TASK -> Treat the line containing "else if pinf then ⟨.inf false, nv⟩" as the last one, and return every line exactly from the first line of the material below up to it.

PROVIDED DATA START

-- ==== Sys2Proof/Machine/MatSum.lean ====
section
/-! DEFINITION. Matrix sums (R229-R235): products, windows, groups, the formats implemented for matrix use (R238), and MMA16
(R363-R366). -/

namespace Sys2Proof.Machine

/-- A product term (R229): NV of its own only for an infinite and a zero factor (R215, R230). -/
def matMul (a b : FV) : Exact := if a.isNan || b.isNan then ⟨.nan false, false⟩ else mulFV a b

/-- A product of two elements of a slot: integers multiply exactly (R233). -/
def elemMul (e : Elem) (a b : FV) : Exact :=
  match e with | .flt _ => matMul a b | _ => ⟨FV.ofRat false (a.rat * b.rat), false⟩

/-- win(T) of R230, with its NV. -/
def win (ts : List Exact) : Exact :=
  let vs := ts.map (·.v)
  let pinf := vs.contains (.inf false)
  let ninf := vs.contains (.inf true)
  let nv := ts.any (·.nv) || (pinf && ninf)
  if vs.any (·.isNan) || (pinf && ninf) then ⟨.nan false, nv⟩
  else if pinf then ⟨.inf false, nv⟩
  else if ninf then ⟨.inf true, nv⟩
  else
    let qs := (vs.map FV.rat).filter (· != 0)
    match qs with
    | [] => ⟨.fin (!vs.isEmpty && vs.all (·.neg?)) 0, nv⟩
    | q :: _ =>
        let e := qs.foldl (fun e x => max e (floorLog2 (ratAbs x))) (floorLog2 (ratAbs q))
        let sh := pow2 (63 - e)
        let n : Int := qs.foldl (fun (n : Int) x => if x < 0 then n - (ratAbs x * sh).floor else n + (x * sh).floor) 0
        ⟨FV.ofRat false ((n : Rat) * pow2 (e - 63)), nv⟩

/-- A result element: f32 or i32 code, flags, whether a group overflowed or was clamped (R222). -/
structure MatRes where
  code : Nat
  flags : Word := 0
  ovf : Bool := false
  deriving DecidableEq, Repr

/-- rmat of R231. -/
def rmat (sat : Bool) (e : Exact) : Exact × Bool :=
  let r := Fmt.f32.round .rne sat e.v
  let ovf := (match e.v with | .fin _ _ => true | _ => false) && r.flags &&& fOF != 0
  (⟨Fmt.f32.value r.code, e.nv⟩, ovf)

/-- A group: its product terms and, when the slot is scaled, its two scales. -/
structure MatGroup where
  prods : List Exact
  scales : Option (Option Rat × Option Rat)
  deriving DecidableEq, Repr

/-- One float group upon c (R230-R232): the new c, flags, overflow. -/
def floatGroup (sat : Bool) (c : FV) (g : MatGroup) : FV × Word × Bool :=
  match g.scales with
  | none =>
      let (r, o) := rmat sat (win (g.prods ++ [⟨c, false⟩]))
      (r.v, flagIf r.nv fNV ||| flagIf o fMOVF, o)
  | some (sa, sb) =>
      let p := win g.prods
      let w := flagIf p.nv fNV
      match sa, sb with
      | some x, some y =>
          if p.v.isNan || c.isNan then (.nan false, w, false)
          else match p.v, c with
            | .inf m, .inf n => if m = n then (.inf m, w, false) else (.nan false, w ||| fNV, false)
            | .inf m, _ => (.inf m, w, false)
            | _, .inf n => (.inf n, w, false)
            | v, c =>
                let z := v.rat * x * y + c.rat
                let e := if z = 0 then FV.fin (v.isZero && c.isZero && v.neg? && c.neg?) 0 else FV.ofRat false z
                let (r, o) := rmat sat ⟨e, false⟩
                (r.v, w ||| flagIf o fMOVF, o)
      | _, _ => (.nan false, w ||| fSNAN, false)

/-- Float groups in increasing k (R234). -/
def floatChain (sat : Bool) (c : FV) (gs : List MatGroup) : MatRes :=
  let r := gs.foldl (fun (r : FV × Word × Bool) g =>
    if g.prods.isEmpty && g.scales.isSome then r
    else let (v, w, o) := floatGroup sat r.1 g; (v, r.2.1 ||| w, r.2.2 || o)) (c, 0, false)
  ⟨(Fmt.f32.round .rne false (if r.1.isNan then .nan false else r.1)).code, r.2.1, r.2.2⟩

/-- Integer groups in increasing k (R233). -/
def intChain (sat : Bool) (c : Int) (gs : List (List Int)) : MatRes :=
  let lo := intLo true 32
  let hi := intHi true 32
  let r := gs.foldl (fun (r : Int × Bool) g =>
    let x := g.foldl (· + ·) r.1
    if sat then (clampInt lo hi x, r.2 || clampInt lo hi x != x) else (sextNat (x % 2 ^ 32).toNat 32, r.2)) (c, false)
  ⟨(r.1 % 2 ^ 32).toNat, flagIf r.2 fMOVF, r.2⟩

/-- Dense and sparse entries of a slot in R238; none when it has no row. -/
def matEntry (w : Word) : Option (Bool × Bool) :=
  let a := slotA w
  let b := slotB w
  let d := slotD w
  let s := slotSfmt w
  if (a = 1 ∨ a = 2) ∧ a = b ∧ d = 0 ∧ s = 0 then some (true, true)
  else if (a = 3 ∨ a = 4) ∧ (b = 3 ∨ b = 4) ∧ d = 0 ∧ s < 3 then some (true, true)
  else if a = 5 ∧ b = 5 ∧ d = 0 ∧ s < 3 then some (true, false)
  else if a = 6 ∧ b = 6 ∧ d = 8 ∧ s = 0 then some (true, false)
  else if a = 6 ∧ b = 6 ∧ d = 0 ∧ (s = 1 ∨ s = 2) then some (true, false)
  else if a = 7 ∧ b = 7 ∧ d = 8 ∧ s = 0 then some (true, true)
  else none

/-- Depths of a group (R229): the scale block, or one register row of depths by element width. -/
def groupSize (w : Word) : Nat :=
  if slotSfmt w = 0 then 256 / (elemFmt (slotA w)).width else slotBlock w

/-- One result element from its terms (k, A code, B code) in increasing k, the scale codes of a block, and c. -/
def matElem (w : Word) (terms : List (Nat × Nat × Nat)) (sA sB : Nat → Nat) (c : Nat) : MatRes :=
  let ea := elemFmt (slotA w)
  let eb := elemFmt (slotB w)
  let gs := groupSize w
  let n := (terms.getLast?).elim 0 (fun t => t.1 / gs + 1)
  let group := fun g => terms.filter (fun t => t.1 / gs == g)
  let q := terms.foldl (fun f t => f ||| (ea.value t.2.1).2 ||| (eb.value t.2.2).2) (0 : Word)
  let r :=
    if slotD w = 8 then
      intChain (slotSat w) (sextNat c 32)
        ((List.range n).map (fun g => (group g).map (fun t =>
          ((ea.value t.2.1).1.rat * (eb.value t.2.2).1.rat).floor)))
    else
      floatChain (slotSat w) (Fmt.f32.value c)
        ((List.range n).map (fun g =>
          { prods := (group g).map (fun t => elemMul ea (ea.value t.2.1).1 (eb.value t.2.2).1)
            scales := if slotSfmt w = 0 then none
                      else some (scaleValue (slotSfmt w) (sA g), scaleValue (slotSfmt w) (sB g)) }))
  { r with flags := r.flags ||| q }

/-- Kept positions of a pattern code (R366). -/
def patternPos : Nat → Option (Nat × Nat)
  | 0 => some (0, 1) | 1 => some (0, 2) | 2 => some (0, 3) | 3 => some (1, 2) | 4 => some (1, 3) | 5 => some (2, 3) | _ => none

/-- Count overflowed elements (R222). -/
def addOvf (s : State) (ctx n : Nat) : State := s.modCtx ctx (fun x => { x with ovfcnt := satQuad x.ovfcnt n })

/-! ### MMA16 -/

/-- The registers of an MMA16's runs by fibre slot (R364, R366): A, A scales, B, B scales. -/
structure MmaRuns where
  a : Nat
  patt : Option Nat
  sa : Option Nat
  b : Nat
  bLen : Nat
  sb : Option Nat
  deriving DecidableEq, Repr

def mmaRuns (sp scaled : Bool) (va vb : Nat) : MmaRuns :=
  if sp then ⟨va, some (va + 2), if scaled then some (va + 3) else none, vb, 4, if scaled then some (vb + 4) else none⟩
  else ⟨va, none, if scaled then some (va + 2) else none, vb, 2, if scaled then some (vb + 2) else none⟩

/-- Value of register v_r of a fibre slot. -/
def slotReg (S : Nat) (g : Gang) (f r : Nat) : Nat := ((g.reg (.v f (ringPos S (g.fib f) r))).read).toNat
/-- A row or column of n registers a slot, four slots a row. -/
def rowBits (S : Nat) (g : Gang) (row r n : Nat) : Nat :=
  (List.range 4).foldl (fun x j => (List.range n).foldl (fun x k =>
    x + slotReg S g (4 * row + j) (r + k) * 2 ^ (32 * (n * j + k))) x) 0

/-- The control word's masks. -/
def mRow (m : Quad) (r : Nat) : Bool := m.getLsbD r
def mCol (m : Quad) (c : Nat) : Bool := m.getLsbD (16 + c)
def mUnit (m : Quad) (u : Nat) : Bool := m.getLsbD (32 + u)

/-- Terms of row A and column B under the depth mask (R365, R366). -/
def mmaTerms (w : Word) (sp : Bool) (m : Quad) (aRow bCol patt : Nat) : List (Nat × Nat × Nat) :=
  let wa := (elemFmt (slotA w)).width
  let wb := (elemFmt (slotB w)).width
  let K := 256 / wa
  if sp then
    (List.range (K / 2)).flatMap (fun g =>
      match patternPos (patt >>> (3 * g) % 8) with
      | none => []
      | some (p, q) =>
          [(p, 2 * g), (q, 2 * g + 1)].filterMap (fun e =>
            let k := 4 * g + e.1
            if mUnit m (k / (2 * K / 16)) then some (k, elemAt aRow wa e.2, elemAt bCol wb k) else none))
  else
    (List.range K).filterMap (fun k =>
      if mUnit m (k / (K / 16)) then some (k, elemAt aRow wa k, elemAt bCol wb k) else none)

/-- The pattern codes of a row, group 0 lowest: each of the row's four slots holds those of its own values. -/
def rowPatterns (S : Nat) (g : Gang) (w : Word) (row r : Nat) : Nat :=
  let per := 32 / (elemFmt (slotA w)).width
  (List.range 4).foldl (fun x j => x + slotReg S g (4 * row + j) r % 2 ^ (3 * per) * 2 ^ (3 * per * j)) 0

/-- NV of pattern code 7 in a group that would contribute (R366). -/
def mmaBadPattern (w : Word) (m : Quad) (patt : Nat) : Bool :=
  let K := 256 / (elemFmt (slotA w)).width
  (List.range 16).any (mCol m) && (List.range (K / 2)).any (fun g =>
    patt >>> (3 * g) % 8 == 7 && (List.range 4).any (fun p => mUnit m ((4 * g + p) / (2 * K / 16))))

/-- The whole of R365: new gang, flags, elements that overflowed. -/
def mmaCompute (t : Team) (g : Gang) (sp : Bool) (w : Word) (m : Quad) (vd : Nat) (q : MmaRuns) : Gang × Word × Nat :=
  let S := t.S
  let scale := fun (r : Option Nat) (row blk : Nat) => r.elim 0 (fun x => slotReg S g (4 * row + blk) x)
  let aRows := (List.range 16).map (fun r => rowBits S g r q.a 2)
  let bCols := (List.range 16).map (fun c => rowBits S g c q.b q.bLen)
  let patts := (List.range 16).map (fun r => q.patt.elim 0 (rowPatterns S g w r))
  (List.range 16).foldl (fun acc r =>
    if !mRow m r then acc
    else
      let p := patts.getD r 0
      let acc := (acc.1, acc.2.1 ||| flagIf (sp && mmaBadPattern w m p) fNV, acc.2.2)
      (List.range 16).foldl (fun (acc : Gang × Word × Nat) c =>
        if !mCol m c then acc
        else
          let slot := 4 * r + c / 4
          let res := matElem w (mmaTerms w sp m (aRows.getD r 0) (bCols.getD c 0) p) (scale q.sa r) (scale q.sb c)
            (slotReg S g slot (vd + c % 4))
          (acc.1.setReg (.v slot (ringPos S (g.fib slot) (vd + c % 4))) { val := BitVec.ofNat 32 res.code },
           acc.2.1 ||| res.flags, if res.ovf then acc.2.2 + 1 else acc.2.2)) acc) (g, 0, 0)

/-- Registers of the whole gang that an MMA16 reads, by fibre (R365): runs, the scales of blocks that exist, its own operand. -/
def mmaNeeds (t : Team) (g : Gang) (sp : Bool) (w : Word) (vd : Nat) (q : MmaRuns) (ea eb : Bool) (own : List Need) : List Need :=
  let S := t.S
  let K := (256 / (elemFmt (slotA w)).width) * (if sp then 2 else 1)
  let reg := fun f pos ea r => (⟨f, pos, ea, .v f (ringPos S (g.fib f) r)⟩ : Need)
  (List.range 64).flatMap (fun f =>
    let sc := fun (r : Option Nat) => match r with | some x => if x < 64 ∧ f % 4 < K / slotBlock w then [x] else [] | none => []
    (([q.a, q.a + 1] ++ q.patt.toList ++ sc q.sa).map (reg f 0 ea)) ++
    (((List.range q.bLen).map (q.b + ·) ++ sc q.sb).map (reg f 1 eb)) ++ own.filter (·.fib == f) ++ ((List.range 4).map (fun k => reg f 3 false (vd + k))))

/-- `MMA16` and `MMA16.sp`: the fragments of the gang meet (R187); the merged gang executes once (R365). -/
def mmaOp (s : State) (p : Pred) (d : Dst) (a b m : Src) (sp : Bool) : Out :=
  direct s fun i =>
    let words := wordsOf [m]
    let low := i.frag.lowest
    if inHandler i then .trap (illopnd 5 low) s
    else if i.gang.frags.length ≠ 1 then
      .ok () (settleGang (s.modFrag (fun f => { f with st := .waitgang, wait := .mma })) i.tid i.gid)
    else
      match active i p with
      | [] => .ok () (advance (s.modFrag (fun f => { f with st := .running, wait := .none })) words)
      | f :: _ =>
          match d, a, b with
          | .vec vd, .vec va pa ea, .vec vb pb eb =>
              let S := i.team.S
              let own := needsOf S i.gang [opC m true] f
              let mv := (opndVal S i.gang (opC m true) f).getD 0
              let w := i.team.slot (bitsOf mv 50 48)
              let ok := match matEntry w with | some (dn, spr) => if sp then spr else dn | none => false
              let q := mmaRuns sp (ok && slotSfmt w != 0) va.toNat vb.toNat
              let known := own.all (fun n => (i.gang.reg n.ref).fe == .full)
              let q' := if known then q else mmaRuns sp false va.toNat vb.toNat
              let runs := mmaNeeds i.team i.gang sp w vd.toNat q' ea eb own
              (judged s i runs []).bind fun _ s =>
                if !ok then .trap { cause := 0x0B, sub := if sp then 1 else 0, fib := f } (readParity s i own)
                else if bitsOf mv 63 51 ≠ 0 ∨ pa ≠ 0 ∨ pb ≠ 0 ∨ vd.toNat % 4 ≠ 0 ∨ va.toNat % 2 ≠ 0 ∨ vb.toNat % 2 ≠ 0 then
                  .trap (illopnd 5 f) s
                else if (q.sa.toList ++ q.sb.toList).any (fun r => decide (63 < r)) then .trap (illopnd 1 f) s
                else
                  let s := readParity s i runs
                  match s.gang i.tid i.gid with
                  | none => .ok () s
                  | some g =>
                      let (g', fl, n) := mmaCompute i.team g sp w mv vd.toNat q
                      let s := s.modCur (fun _ => g'.setFlags fl)
                      .ok () (advance ((addOvf s i.team.ctx n).modFrag (fun f => { f with st := .running, wait := .none })) words)
          | _, _, _ => .trap (illopnd 0 f) s

/-- `MMA16` (R363-R365). -/
def execMma16 (p : Pred) (d : Dst) (a b m : Src) (s : State) : Out := mmaOp s p d a b m false
/-- `MMA16.sp` (R366). -/
def execMma16sp (p : Pred) (d : Dst) (a b m : Src) (s : State) : Out := mmaOp s p d a b m true

end Sys2Proof.Machine
end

PROVIDED DATA END

SOLUTION FOR THIS TASK ->
-- ==== Sys2Proof/Machine/MatSum.lean ====
section
/-! DEFINITION. Matrix sums (R229-R235): products, windows, groups, the formats implemented for matrix use (R238), and MMA16
(R363-R366). -/

namespace Sys2Proof.Machine

/-- A product term (R229): NV of its own only for an infinite and a zero factor (R215, R230). -/
def matMul (a b : FV) : Exact := if a.isNan || b.isNan then ⟨.nan false, false⟩ else mulFV a b

/-- A product of two elements of a slot: integers multiply exactly (R233). -/
def elemMul (e : Elem) (a b : FV) : Exact :=
  match e with | .flt _ => matMul a b | _ => ⟨FV.ofRat false (a.rat * b.rat), false⟩

/-- win(T) of R230, with its NV. -/
def win (ts : List Exact) : Exact :=
  let vs := ts.map (·.v)
  let pinf := vs.contains (.inf false)
  let ninf := vs.contains (.inf true)
  let nv := ts.any (·.nv) || (pinf && ninf)
  if vs.any (·.isNan) || (pinf && ninf) then ⟨.nan false, nv⟩
  else if pinf then ⟨.inf false, nv⟩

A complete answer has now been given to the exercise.